In this course, photographer, author, and teacher Derrick Story shows key strategies for employing both iPhoto and Aperture in a digital photography workflow. The course begins with a look at the unified photo library format and managing your library with both applications.
Next, the course examines the professional-level image editing features in Aperture and details strategies for sharing photos through slideshows and print projects, guiding you to the best application for the job at hand. It concludes with lessons on exporting photos using Aperture, managing an iCloud Photo Stream, and backing up your library.
Let's play this in black and white. We can do black and white in both iPhoto and Aperture. I'll show you how the two applications handle it differently. So, here is a shot that we worked on in iPhoto in color. I want to make a black and white version of it. So, I'm going to go to Photos. I'm going to go to Duplicate. We'll make another one of these, right here. I'm going to double-click on it to open it up and we will go to Edit.
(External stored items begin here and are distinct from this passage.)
-- ==== Sys2Proof/Laws/Link.lean ====
section
/-! SUPPORT. What a step can do, said once: the TX sink's taking of a byte, the end of an attempt, the engine's steps, and
the moves of a step. -/

namespace Sys2Proof.Machine

/-! ### The TX sink -/

/-- A wire opcode at a request boundary, and a sub-command code inside a passthrough frame, change the TX sink alone, and
the stream takes that very byte. -/
theorem exec_sinkInstr {s : State} {b : Byte} {j : Instr} (h : sinkInstr s.sink b = some j) :
    ∃ k : TxSink, exec j s = .next { s with sink := k } ∧ k.stream = s.sink.stream ++ [b] := by
  unfold sinkInstr at h
  split at h
  · unfold wireOpcode at h
    split at h <;> first | (cases h; exact ⟨_, rfl, rfl⟩) | cases h
  · split at h
    · unfold subCommand at h
      split at h <;> first | (cases h; exact ⟨_, rfl, rfl⟩) | cases h
    · cases h

/-- A plain byte changes the TX sink alone. -/
theorem takePlain_eq (b : Byte) (s : State) :
    ∃ k : TxSink, takePlain b s = { s with sink := k } ∧ k.stream = s.sink.stream ++ [b] := by
  refine ⟨(takePlain b s).sink, rfl, ?_⟩
  unfold takePlain
  split <;> rfl

/-- SEND's step hands the byte to the sink and goes on, or completes. -/
theorem emitByte_eq {l : Latch} {i : Nat} {s : State} (h1 : i < s.txlen.toNat) (h2 : i < Config.txCap) :
    ∃ k : TxSink, emitByte l i s = .next (advanceSend l i { s with sink := k }) ∧ k.stream = s.sink.stream ++ [s.txByte i] := by
  unfold emitByte
  rw [if_neg (by omega), if_neg (by omega)]
  split
  · rename_i j hj
    obtain ⟨k, hk, hs⟩ := exec_sinkInstr hj
    exact ⟨k, by rw [hk]; rfl, hs⟩
  · obtain ⟨k, hk, hs⟩ := takePlain_eq (s.txByte i) s
    exact ⟨k, by rw [hk], hs⟩

/-- What SEND's step can answer. -/
theorem emitByte_cases {l : Latch} {i : Nat} {s t : State} (h : emitByte l i s = .next t) :
    (s.txlen.toNat ≤ i ∧ t = complete s) ∨
      (i < s.txlen.toNat ∧ i < Config.txCap ∧
        ∃ k : TxSink, t = advanceSend l i { s with sink := k } ∧ k.stream = s.sink.stream ++ [s.txByte i]) := by
  by_cases h1 : s.txlen.toNat ≤ i
  · left
    rw [emitByte, if_pos h1] at h
    injection h with h
    exact ⟨h1, h.symm⟩
  · right
    by_cases h2 : i < Config.txCap
    · obtain ⟨k, hk, hs⟩ := emitByte_eq (l := l) (s := s) (by omega) h2
      rw [hk] at h
      injection h with h
      exact ⟨by omega, h2, k, h.symm, hs⟩
    · rw [emitByte, if_neg h1, if_pos (by omega)] at h
      cases h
And in the Effects tab, you'll see that we have black and white conversion.
One step black and white conversion right here. I click on that. I can boost the effect a bit by clicking on Boost. And there we go. We've just made a black and white conversion. Not bad. We'll go back here. It's part of our library now. Let me show you what I can do with black and white in Aperture. So, we'll open up our same library there. So, we'll quit iPhoto. So, here is what we did in iPhoto right here, that's lovely.
So, what I'm going to do now--here is a shot that we worked on in Aperture-- I'm going to right-click on it and I'm going to Duplicate Version and we're going to work with black and white with this one. We're going to go to our Adjustments tab. Now, here in Effects, we have a number of effects we can apply and one of them is black and white and watch what happens when I go with these different versions of black and white. We get a little preview of the adjustment.
Here is Yellow, Green, Blue, Low Contrast, High Contrast, and Infrared. These are kind of fun. So, if you want to use any of these as a starting point, all you have to do is click. I'm going to show you another way to go. We're going to go to Add Adjustment and we have black and white right here also, where we can pull up a black and white brick.
You can see that right here. And in this case, now I can play with the different sliders to create more of the black and white effect that I want. So, I'm playing with the Red, the Green, and the Blue sliders, and sort of get something like this. And now, I'm going to recover a little bit of those highlights right here. Move the highlight slider and I'm go up to Recovery, recover it a little bit more and there is our Aperture black and white conversion.
And as we did before, let's put them side by side. So, here's the Aperture. So, I'm going to hold down the Command key, click on the iPhoto version. Hit the V key so I can put them side by side. So, here's our Aperture approach, here's our iPhoto approach. Both of them gave you black and white conversion but you have more controls and more options in Aperture for your black and white photography.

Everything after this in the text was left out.